Bridging Generative Sequence Modeling and Online Decision-Making
Real-world decision-making often involves grappling with uncertainty. This challenge is particularly acute in areas like recommendation systems, where new items are continuously introduced, and personalized user experiences where new individual consistently enter the system. Traditional bandit algorithms struggle to handle the complex, unstructured data (e.g., text and images) that are common in modern applications. This work introduces a novel framework for learning bandit algorithms using autoregressive sequence models, offering a scalable and principled approach to Thompson sampling.
Problem Setting
Formally, we define meta-learning bandit problem where the bandit repeatedly encounters new tasks that require exploring to gather useful information. We illustrate our approach using a news article recommendation setting.
Each day, new articles (actions) are released, and the system needs to recommend these to users while balancing exploration (trying new articles) and exploitation (showing the articles predicted to be the most popular based on the article headline text). Although article headlines provide a useful early indicator of article performance, models that solely rely on such features will eventually be outperformed by simple alternatives that learn from actual user feedback. The algorithm also has access to a large historical recommendation dataset on previously released articles from past days.
Our meta-bandit setting has two stages: (1) learning from a massive historical dataset and (2) online decision-making on a new task (recommendation problem with new items).
Our Approach
The impetus of our approach is that unobserved outcome data is the source of the decision-maker’s uncertainty: feedback on an article has only been gathered from a subset of users, and there is residual uncertainty in how others users would respond.
We view uncertainty about unobserved outcomes as the source of uncertainty, avoiding explicit reference to latent parameters or variables. Calibrated generation (imputation) of missing outcomes enables uncertainty quantification and decision-making.
Specifically, we propose a two-phase approach:
(1) Pretraining: Use the historical recommendation data to train an autoregressive sequence model $p_\theta$ that predicts successive user responses (e.g., clicks) to an article. This sequence model also takes in the article headline as input (via a pre-trained LLM that is fine-tuned).
(2) Online Decision-Making: At decision time, we use the pretrained model to autoregressively sample (impute) imaginary sequences of user feedback for each article. We then choose the article with the highest average imputed reward, representing a sample from the posterior distribution of the article’s true average reward.
Posterior Sampling via Autoregressive Generation (PS-AR). PS-AR uses autoregressive generation (imputation) of unobserved potential outcomes to (implicitly) reason about uncertainty and drive exploration of arms that could plausibly be optimal. After imputing all missing outcomes, it forms an imputed mean reward per action and selects the action with the highest imputed mean.
Key Insights:
Implementation of Thompson Sampling: We show that this Posterior Sampling via Autoregressive Generation approach is a principled implementation of Thompson sampling (with a learned prior), a powerful algorithm for balancing exploration and exploitation.

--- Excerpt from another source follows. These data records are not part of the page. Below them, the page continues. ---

/-! ## Huffman decode (R86) -/

/-- The loop of `HuffDecode` (R86): `n` more bits may be read, the next one is bit `L` of the code. `code`, `first` and
`index` are the values before that bit; the shift the spec makes at the end of an iteration is made here as the next
bit joins, so `code | (b XOR 1)` is `2 * code + (1 - b)`. -/
def huffLoop (table : TableId) (lens : List Nat) : (n L code first index : Nat) → BitReader → Read Nat
  | 0, _, _, _, _, r => .bad .invalidCode (.noCode table (Huffman.maxlen lens)) r
  | n + 1, L, code, first, index, r =>
    r.nextBit.bind fun b r =>
      let code := 2 * code + (1 - b.toNat)
      if code < first + Huffman.count lens L then
        .ok ((Huffman.symbols lens).getD (index + (code - first)) 0) r
      else
        huffLoop table lens n (L + 1) code (2 * (first + Huffman.count lens L)) (index + Huffman.count lens L) r

/-- `HuffDecode(T)` (R86). -/
def huffDecode (table : TableId) (lens : List Nat) (r : BitReader) : Read Nat :=
  huffLoop table lens (Huffman.maxlen lens) 1 0 0 0 r

/-! ## Operand arithmetic (R70, R71, R116 to R118) -/

/-- The match length of symbol `s` with extra bits `x` (R70, R116). -/
def matchLength (s : Fin 16) (x : Nat) : Nat := lenBase s + x

/-- The length value that is the terminator (R69, R117). -/
abbrev endLength : Nat := 519

/-- The number of distance extra bits (R68, R118). -/
def distExtra (length dict : Nat) : Nat := if length = 2 then 2 else dict

/-- The match distance of symbol `t` with `e` extra bits `y` (R71, R118). -/
def matchDistance (t : Fin 64) (e y : Nat) : Nat := t.val <<< e + y + 1

/-- The header check (R108): literal flag 0 or 1, dictionary field 4, 5 or 6. -/
def headerLegal (L D : Byte) : Bool := !(decide (1 < L.toNat) || decide (D.toNat < 4) || decide (6 < D.toNat))

/-! ## The decode context -/

/-- What the sequencer state says comes next in the stream (R59, R105, R112). -/
inductive Ctx where
  /-- Phase `HEADER`. -/
  | header
  /-- Phase `LITTAB`, `FIXED`: nothing is read. -/
  | fixedTable
  /-- Phase `LITTAB`, `STREAM`: a unit of the table. -/
  | tableUnit
  /-- Phase `TOKEN`: a token. `lits` is the literal table of a coded-literal stream, `none` when literals are raw. -/
  | token (lits : Option (List Nat)) (dict : Nat)
  /-- Inside a coded literal, after the control bit (log 6). -/
  | litCode (lits : List Nat)
  /-- Inside a match, after the control bit (log 6). -/
  | lenCode
  /-- Inside a match of this length, before its distance code (log 6). -/
  | distCode (length dict : Nat)
deriving DecidableEq, Repr

/-- The literal table of a context. -/
def Ctx.lits : Ctx → List Nat
  | .token (some lens) _ => lens
  | .litCode lens => lens
  | _ => []

/-! ## The rows of the code listings (R72 to R74) -/

/-- The row `LEN.s` (R72). -/
def Instr.ofLen (s : Fin 16) (x : Nat) : Instr :=
  match s.val with
  | 0 => .len0 | 1 => .len1 | 2 => .len2 | 3 => .len3 | 4 => .len4 | 5 => .len5 | 6 => .len6 | 7 => .len7
  | 8 => .len8 x | 9 => .len9 x | 10 => .len10 x | 11 => .len11 x | 12 => .len12 x | 13 => .len13 x
  | 14 => .len14 x
  | _ => .len15 x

Regret Bound: We prove a novel regret bound that links the online performance of our algorithm to the prediction loss of the pretrained sequence model. This provides a strong theoretical foundation for our approach.
Pretraining as Empirical Bayes:: We show that for particular choices for sequence model classes minimizing our pretraining loss is equivalent to maximizing the marginal likelihood, the criterion that is used in Empirical Bayes, a popular approach to fitting a prior distributions to observed data. We find in experiments that training on our sequence loss can recover the true Bayesian prior. Our pretraining procedure can be viewed as learning an approximate Bayesian model by gradient descent.

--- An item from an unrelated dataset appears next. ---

-- ==== Sys2Proof/Machine/LitCodes.lean ====
section
/-! DEFINITION. The 256 literal codes `LIT.c` (R74): one meaning each over the shared `runLit` (R114). -/

namespace Sys2Proof.Machine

Advantages of Autorgressive Viewpoint: Our framework leverages advances in autoregressive generative models (like transformers), allowing for scalability and integration with rich feature representations (e.g., article headlines).
Empirical Evaluation:
We demonstrate our method on both synthetic and real-world news recommendation tasks. Our results show:
Improved decision-making: Our approach outperforms traditional bandit algorithms by taking advantage of rich action features like article headlines.
Uncertainty quantification: Our method allows us to effectively model uncertainty in the mean reward for each article. We use our pretrained sequence model to construct credible intervals for the mean rewards and find they have extremely well calibrated coverage.
Left: In terms of cumulative regret, the PS-AR models that use sequence models $p_\theta$ that incorporate text features outperform all other algorithms. Right: We form credible intervals for the mean reward for each article/action by autoregressively sampling (imputing) many hypothetical sequences of future rewards given the article headline.